06Which has better profit margins — NXT or ARRY?
Nextpower Inc.
(NXT) is the more profitable company, earning 17. 2% net margin versus -4. 1% for Array Technologies, Inc. — meaning it keeps 17. 2% of every revenue dollar as bottom-line profit. Operating margin tells a similar story: NXT leads at 21. 6% versus 6. 6% for ARRY. At the gross margin level — before operating expenses — NXT leads at 34. 1%, reflecting greater pricing power or product mix advantage. Stronger margins indicate durable pricing power, lower cost of revenue, or higher mix of software/services. They are one of the clearest signs of business quality.
07Is NXT or ARRY more undervalued right now?
On forward earnings alone, Array Technologies, Inc.
(ARRY) trades at 11. 6x forward P/E versus 28. 9x for Nextpower Inc. — 17. 2x cheaper on a one-year earnings basis. Analyst consensus price targets imply the most upside for ARRY: 12. 9% to $9. 17.
08Which pays a better dividend — NXT or ARRY?
None of the stocks in this comparison currently pay a material dividend.
All are effectively zero-yield and should be held for capital appreciation rather than income.
09Is NXT or ARRY better for a retirement portfolio?
For long-horizon retirement investors, Nextpower Inc.
(NXT) is the stronger choice — it scores higher on the combination of lower volatility, dividend reliability, and long-term compounding (+306. 6% 10Y return).

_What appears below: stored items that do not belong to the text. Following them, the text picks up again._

theorem State.flyAdvance_touches (s : State) (n : Svc) : Touches [.sched, .pool, .integ, .recorder, .panel, .alert, .live, .caption, .feed] s (s.flyAdvance n) := by
  unfold State.flyAdvance
  (repeat' split) <;> simp
@[simp] theorem State.flyAdvance_touch (T : List Part) (s t : State) (n : Svc) (h : [.sched, .pool, .integ, .recorder, .panel, .alert, .live, .caption, .feed] ⊆ T) :
    Touches T s (t.flyAdvance n) ↔ Touches T s t := (t.flyAdvance_touches n).iff h s

theorem State.enterFlywheel_touches (s : State) (n : Svc) (due : Nat) : Touches [.sched, .pool, .integ, .recorder, .panel, .alert, .live, .caption, .feed, .meter] s (s.enterFlywheel n due) := by
  simp [State.enterFlywheel]
@[simp] theorem State.enterFlywheel_touch (T : List Part) (s t : State) (n : Svc) (due : Nat) (h : [.sched, .pool, .integ, .recorder, .panel, .alert, .live, .caption, .feed, .meter] ⊆ T) :
    Touches T s (t.enterFlywheel n due) ↔ Touches T s t := (t.enterFlywheel_touches n due).iff h s

theorem State.leaveFlywheel_touches (s : State) (n : Svc) : Touches [.feed, .panel, .alert, .meter, .pool, .live] s (s.leaveFlywheel n) := by
  unfold State.leaveFlywheel
  (repeat' split) <;> simp
@[simp] theorem State.leaveFlywheel_touch (T : List Part) (s t : State) (n : Svc) (h : [.feed, .panel, .alert, .meter, .pool, .live] ⊆ T) :
    Touches T s (t.leaveFlywheel n) ↔ Touches T s t := (t.leaveFlywheel_touches n).iff h s

theorem State.seedTime_touches (s : State) (n : Svc) (u : Nat) : Touches [.sched, .pool, .integ, .recorder, .panel, .alert, .live, .caption, .feed] s (s.seedTime n u) := by
  simp [State.seedTime]
@[simp] theorem State.seedTime_touch (T : List Part) (s t : State) (n : Svc) (u : Nat) (h : [.sched, .pool, .integ, .recorder, .panel, .alert, .live, .caption, .feed] ⊆ T) :
    Touches T s (t.seedTime n u) ↔ Touches T s t := (t.seedTime_touches n u).iff h s

theorem State.jumpTo_touches (s : State) (n : Svc) (u : Nat) : Touches [.sched, .pool, .integ, .recorder, .panel, .alert, .live, .caption, .feed] s (s.jumpTo n u) := by
  simp [State.jumpTo]
@[simp] theorem State.jumpTo_touch (T : List Part) (s t : State) (n : Svc) (u : Nat) (h : [.sched, .pool, .integ, .recorder, .panel, .alert, .live, .caption, .feed] ⊆ T) :
    Touches T s (t.jumpTo n u) ↔ Touches T s t := (t.jumpTo_touches n u).iff h s

theorem State.judgeStamp_touches (s : State) (n : Svc) (u : Nat) : Touches [.sched, .pool, .integ, .recorder, .panel, .alert, .live, .caption, .feed] s (s.judgeStamp n u) := by
  unfold State.judgeStamp
  (repeat' split) <;> simp
@[simp] theorem State.judgeStamp_touch (T : List Part) (s t : State) (n : Svc) (u : Nat) (h : [.sched, .pool, .integ, .recorder, .panel, .alert, .live, .caption, .feed] ⊆ T) :
    Touches T s (t.judgeStamp n u) ↔ Touches T s t := (t.judgeStamp_touches n u).iff h s

theorem State.reloadLoss_touches (s : State) (n : Svc) : Touches [.feed] s (s.reloadLoss n) := by
  simp [State.reloadLoss]
@[simp] theorem State.reloadLoss_touch (T : List Part) (s t : State) (n : Svc) (h : [.feed] ⊆ T) :
    Touches T s (t.reloadLoss n) ↔ Touches T s t := (t.reloadLoss_touches n).iff h s

theorem State.applyStamp_touches (s : State) (n : Svc) (u : Nat) : Touches [.sched, .pool, .integ, .recorder, .panel, .alert, .live, .caption, .feed, .meter] s (s.applyStamp n u) := by
  unfold State.applyStamp
  (repeat' split) <;> simp
@[simp] theorem State.applyStamp_touch (T : List Part) (s t : State) (n : Svc) (u : Nat) (h : [.sched, .pool, .integ, .recorder, .panel, .alert, .live, .caption, .feed, .meter] ⊆ T) :
    Touches T s (t.applyStamp n u) ↔ Touches T s t := (t.applyStamp_touches n u).iff h s

theorem State.judgeRate_touches (s : State) (n : Svc) (code : BitVec 16) : Touches [.feed, .panel, .alert, .sched, .live] s (s.judgeRate n code) := by
  unfold State.judgeRate
  (repeat' split) <;> simp
@[simp] theorem State.judgeRate_touch (T : List Part) (s t : State) (n : Svc) (code : BitVec 16) (h : [.feed, .panel, .alert, .sched, .live] ⊆ T) :
    Touches T s (t.judgeRate n code) ↔ Touches T s t := (t.judgeRate_touches n code).iff h s

theorem State.takeFrame_touches (s : State) (n : Svc) (u : Nat) (code : BitVec 16) : Touches [.sched, .pool, .integ, .recorder, .panel, .alert, .live, .caption, .feed, .meter] s (s.takeFrame n u code) := by
  simp [State.takeFrame]
@[simp] theorem State.takeFrame_touch (T : List Part) (s t : State) (n : Svc) (u : Nat) (code : BitVec 16) (h : [.sched, .pool, .integ, .recorder, .panel, .alert, .live, .caption, .feed, .meter] ⊆ T) :
    Touches T s (t.takeFrame n u code) ↔ Touches T s t := (t.takeFrame_touches n u code).iff h s

theorem State.discardMessage_touches (s : State) (n : Svc) : Touches [.feed] s (s.discardMessage n) := by
  simp [State.discardMessage]
@[simp] theorem State.discardMessage_touch (T : List Part) (s t : State) (n : Svc) (h : [.feed] ⊆ T) :
    Touches T s (t.discardMessage n) ↔ Touches T s t := (t.discardMessage_touches n).iff h s

theorem State.takeLoss_touches (s : State) (n : Svc) (late : Bool) : Touches [.sched, .pool, .integ, .recorder, .panel, .alert, .live, .caption, .feed, .meter] s (s.takeLoss n late) := by
  unfold State.takeLoss
  dsimp only
  (repeat' split) <;> simp
@[simp] theorem State.takeLoss_touch (T : List Part) (s t : State) (n : Svc) (late : Bool) (h : [.sched, .pool, .integ, .recorder, .panel, .alert, .live, .caption, .feed, .meter] ⊆ T) :
    Touches T s (t.takeLoss n late) ↔ Touches T s t := (t.takeLoss_touches n late).iff h s

theorem State.lossTimerOut_touches (s : State) (n : Svc) : Touches [.sched, .pool, .integ, .recorder, .panel, .alert, .live, .caption, .feed, .meter] s (s.lossTimerOut n) := by
  unfold State.lossTimerOut
  (repeat' split) <;> simp
@[simp] theorem State.lossTimerOut_touch (T : List Part) (s t : State) (n : Svc) (h : [.sched, .pool, .integ, .recorder, .panel, .alert, .live, .caption, .feed, .meter] ⊆ T) :
    Touches T s (t.lossTimerOut n) ↔ Touches T s t := (t.lossTimerOut_touches n).iff h s

theorem State.frameTimerDue_touches (s : State) (n : Svc) : Touches [.sched, .pool, .integ, .recorder, .panel, .alert, .live, .caption, .feed] s (s.frameTimerDue n) := by
  unfold State.frameTimerDue
  (repeat' split) <;> simp
@[simp] theorem State.frameTimerDue_touch (T : List Part) (s t : State) (n : Svc) (h : [.sched, .pool, .integ, .recorder, .panel, .alert, .live, .caption, .feed] ⊆ T) :
    Touches T s (t.frameTimerDue n) ↔ Touches T s t := (t.frameTimerDue_touches n).iff h s

theorem State.cueSlot_touches (s : State) (n : Svc) (kind : CueKind) (k : Slot) : Touches [.sched, .pool, .integ, .recorder, .panel, .alert, .live] s (s.cueSlot n kind k) := by
  unfold State.cueSlot
  (repeat' split) <;> simp
@[simp] theorem State.cueSlot_touch (T : List Part) (s t : State) (n : Svc) (kind : CueKind) (k : Slot) (h : [.sched, .pool, .integ, .recorder, .panel, .alert, .live] ⊆ T) :
    Touches T s (t.cueSlot n kind k) ↔ Touches T s t := (t.cueSlot_touches n kind k).iff h s

theorem State.takeCue_touches (s : State) (n : Svc) (id : BitVec 16) (kind : CueKind) : Touches [.sched, .pool, .integ, .recorder, .panel, .alert, .live, .caption] s (s.takeCue n id kind) := by
  unfold State.takeCue
  (repeat' split) <;> simp
@[simp] theorem State.takeCue_touch (T : List Part) (s t : State) (n : Svc) (id : BitVec 16) (kind : CueKind) (h : [.sched, .pool, .integ, .recorder, .panel, .alert, .live, .caption] ⊆ T) :
    Touches T s (t.takeCue n id kind) ↔ Touches T s t := (t.takeCue_touches n id kind).iff h s

theorem State.takeCaption_touches (s : State) (n : Svc) (page : Byte) (lang : Lang) (kind : CaptionKind) (seq : Byte) : Touches [.feed, .caption, .sched, .panel, .alert, .live] s (s.takeCaption n page lang kind seq) := by
  unfold State.takeCaption
  (repeat' split) <;> simp
@[simp] theorem State.takeCaption_touch (T : List Part) (s t : State) (n : Svc) (page : Byte) (lang : Lang) (kind : CaptionKind) (seq : Byte) (h : [.feed, .caption, .sched, .panel, .alert, .live] ⊆ T) :
    Touches T s (t.takeCaption n page lang kind seq) ↔ Touches T s t := (t.takeCaption_touches n page lang kind seq).iff h s

/-! ### Machine/Meter.lean -/

theorem State.takeClips_touches (s : State) (n : Svc) (raw : List (Option (BitVec 24))) : Touches [.meter, .panel, .alert, .live] s (s.takeClips n raw) := by
  simp [State.takeClips]
@[simp] theorem State.takeClips_touch (T : List Part) (s t : State) (n : Svc) (raw : List (Option (BitVec 24))) (h : [.meter, .panel, .alert, .live] ⊆ T) :
    Touches T s (t.takeClips n raw) ↔ Touches T s t := (t.takeClips_touches n raw).iff h s

theorem State.judgeSilence_touches (s : State) (n : Svc) (lv : Int) : Touches [.meter, .panel, .alert, .live] s (s.judgeSilence n lv) := by
  unfold State.judgeSilence
  (repeat' split) <;> simp
@[simp] theorem State.judgeSilence_touch (T : List Part) (s t : State) (n : Svc) (lv : Int) (h : [.meter, .panel, .alert, .live] ⊆ T) :
    Touches T s (t.judgeSilence n lv) ↔ Touches T s t := (t.judgeSilence_touches n lv).iff h s

theorem State.rollingMomentary_touches (s : State) (n : Svc) : Touches [.meter] s (s.rollingMomentary n) := by
  unfold State.rollingMomentary
  (repeat' split) <;> simp
@[simp] theorem State.rollingMomentary_touch (T : List Part) (s t : State) (n : Svc) (h : [.meter] ⊆ T) :
    Touches T s (t.rollingMomentary n) ↔ Touches T s t := (t.rollingMomentary_touches n).iff h s

theorem State.rollingShort_touches (s : State) (n : Svc) : Touches [.meter, .panel, .alert, .live] s (s.rollingShort n) := by
  unfold State.rollingShort
  (repeat' split) <;> simp
@[simp] theorem State.rollingShort_touch (T : List Part) (s t : State) (n : Svc) (h : [.meter, .panel, .alert, .live] ⊆ T) :
    Touches T s (t.rollingShort n) ↔ Touches T s t := (t.rollingShort_touches n).iff h s

theorem State.handLive_touches (s : State) (n : Svc) : Touches [.live, .panel] s (s.handLive n) := by
  unfold State.handLive
  (repeat' split) <;> simp
@[simp] theorem State.handLive_touch (T : List Part) (s t : State) (n : Svc) (h : [.live, .panel] ⊆ T) :
    Touches T s (t.handLive n) ↔ Touches T s t := (t.handLive_touches n).iff h s

theorem State.dueWrite_touches (s : State) (n : Svc) : Touches [.live, .panel, .meter] s (s.dueWrite n) := by
  simp [State.dueWrite]
@[simp] theorem State.dueWrite_touch (T : List Part) (s t : State) (n : Svc) (h : [.live, .panel, .meter] ⊆ T) :
    Touches T s (t.dueWrite n) ↔ Touches T s t := (t.dueWrite_touches n).iff h s

theorem State.rollingTake_touches (s : State) (n : Svc) (squares : List Nat) : Touches [.meter, .panel, .alert, .live] s (s.rollingTake n squares).1 := by
  unfold State.rollingTake
  dsimp only
  split <;> simp
@[simp] theorem State.rollingTake_touch (T : List Part) (s t : State) (n : Svc) (squares : List Nat) (h : [.meter, .panel, .alert, .live] ⊆ T) :
    Touches T s (t.rollingTake n squares).1 ↔ Touches T s t := (t.rollingTake_touches n squares).iff h s

theorem State.contextTake_touches (s : State) (n : Svc) (squares mags : List Nat) (c : CtxId) : Touches [.pool, .panel, .alert, .live] s (s.contextTake n squares mags c) := by
  simp [State.contextTake]
@[simp] theorem State.contextTake_touch (T : List Part) (s t : State) (n : Svc) (squares mags : List Nat) (c : CtxId) (h : [.pool, .panel, .alert, .live] ⊆ T) :
    Touches T s (t.contextTake n squares mags c) ↔ Touches T s t := (t.contextTake_touches n squares mags c).iff h s

theorem State.countBlock_touches (s : State) (n : Svc) : Touches [.live, .panel, .meter] s (s.countBlock n) := by
  simp [State.countBlock]
@[simp] theorem State.countBlock_touch (T : List Part) (s t : State) (n : Svc) (h : [.live, .panel, .meter] ⊆ T) :
    Touches T s (t.countBlock n) ↔ Touches T s t := (t.countBlock_touches n).iff h s

theorem State.takeAudio_touches (s : State) (n : Svc) (samples : Vector (BitVec 24) 16) : Touches [.meter, .panel, .alert, .pool, .live] s (s.takeAudio n samples) := by
  simp [State.takeAudio]
@[simp] theorem State.takeAudio_touch (T : List Part) (s t : State) (n : Svc) (samples : Vector (BitVec 24) 16) (h : [.meter, .panel, .alert, .pool, .live] ⊆ T) :
    Touches T s (t.takeAudio n samples) ↔ Touches T s t := (t.takeAudio_touches n samples).iff h s

theorem State.mixChange_touches (s : State) (n : Svc) : Touches [.meter, .pool, .sched] s (s.mixChange n) := by
  simp [State.mixChange]
@[simp] theorem State.mixChange_touch (T : List Part) (s t : State) (n : Svc) (h : [.meter, .pool, .sched] ⊆ T) :
    Touches T s (t.mixChange n) ↔ Touches T s t := (t.mixChange_touches n).iff h s

theorem State.takeCountLimit_touches (s : State) (n : Svc)(k : Slot) : Touches [.sched, .pool, .integ, .recorder, .panel, .alert, .live, .caption] s (s.takeCountLimit n k) := by
  unfold State.takeCountLimit
  (repeat' split) <;> simp
@[simp] theorem State.takeCountLimit_touch (T : List Part) (s t : State) (n : Svc)(k : Slot) (h : [.sched, .pool, .integ, .recorder, .panel, .alert, .live, .caption] ⊆ T) :
    Touches T s (t.takeCountLimit n k) ↔ Touches T s t := (t.takeCountLimit_touches n k).iff h s

theorem State.countdownOut_touches (s : State) (n : Svc) : Touches [.live, .panel, .meter] s (s.countdownOut n) := by
  unfold State.countdownOut
  (repeat' split) <;> simp
@[simp] theorem State.countdownOut_touch (T : List Part) (s t : State) (n : Svc) (h : [.live, .panel, .meter] ⊆ T) :
    Touches T s (t.countdownOut n) ↔ Touches T s t := (t.countdownOut_touches n).iff h s

theorem State.writeTimerOut_touches (s : State) (n : Svc) : Touches [.live, .panel, .meter] s (s.writeTimerOut n) := by
  unfold State.writeTimerOut
  (repeat' split) <;> simp
@[simp] theorem State.writeTimerOut_touch (T : List Part) (s t : State) (n : Svc) (h : [.live, .panel, .meter] ⊆ T) :
    Touches T s (t.writeTimerOut n) ↔ Touches T s t := (t.writeTimerOut_touches n).iff h s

Array Technologies, Inc. (ARRY) carries a higher beta of 2. 32 — meaning larger drawdowns in market downturns, which matters significantly when you cannot wait years for a recovery. Both have compounded well over 10 years (NXT: +306. 6%, ARRY: -77. 7%), confirming both are viable long-term holds — but the lower-volatility option typically results in less emotional selling during corrections. Retirement portfolios generally favour predictability over maximum returns. Consult a financial advisor before making allocation decisions.
10What are the main differences between NXT and ARRY?
These companies operate in different sectors (NXT (Technology) and ARRY (Energy)), which means they face different economic cycles, regulatory environments, and macro sensitivities — making direct comparison nuanced.
These fundamental differences mean investors should not choose between them on a single metric — the "better stock" depends entirely on which of these characteristics aligns with your investment strategy.